Mas numa época em que o estilo brasileiro está disseminado, o que é ousado é abraçar a natureza. E da mesma maneira que Sexo e Cidade criou um statement sobre o assunto, alguns críticos declararam a decadência da linha do biquíni quando na série Girls, da HBO, Gary Hoffmann mostra a sua zona púbica não depilada.

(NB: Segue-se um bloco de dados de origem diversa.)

-- ==== Sys2Proof/Machine/Core.lean ====
section
/-!
DEFINITION. The machine as the host reads it.
-/

/-- The machine: its state, its step and the state after reset. -/
def Sys2Proof.core : Host.Core := { State := Sys2Proof.Machine.State, Fault := Sys2Proof.Machine.Fault, Refusal := Sys2Proof.Machine.Refusal, step := Sys2Proof.Machine.step, reset := Sys2Proof.Machine.State.reset }
end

No entanto, Caroline, a personagem de Hoffman, não é a mulher moderna e sexualmente sofisticada que é Bradshaw. Pelo contrário, é caracterizada como excêntrica, ligada à natureza e à espiritualidade de uma forma quase bizarra — na cena em que quase dá à luz numa banheira cheia de água mostra-se agressiva e admite no final que esta sua atitude quase colocou a vida da filha em risco. A pontuar esta excentricidade no que toca a depilação está o comentário de Hannah, personagem de Lena Duhnam, na primeira vez que vê Caroline nua: “I don’t think I could grow a bush like this if I wanted to”.

Também o que aconteceu a Yasmin depois de publicar o seu texto de tom confessional casa com esta imagem de quase aberração. A estudante foi convidada pelo canal britânico ITV para o programa da manhã, que pouco tempo depois cancelou a entrevista. “Aparentemente a minha posição (…) não era extrema o suficiente. Talvez quisessem alguém controverso para continuar a explorar o freak show”, escreveu nas redes sociais.

Yasmin continua a publicar fotografias na internet das suas pernas com legendas como “feeling sexy and free”. Afirma que “nada nos pelos naturais do corpo deve fazer uma mulher sentir-se menos mulher” e faz por quebrar a ligação a que estamos habituados entre a depilação impecável e o sexo: “Se estão a tentar seduzir, há homens que gostam de mulheres peludas. Falo por experiência própria.”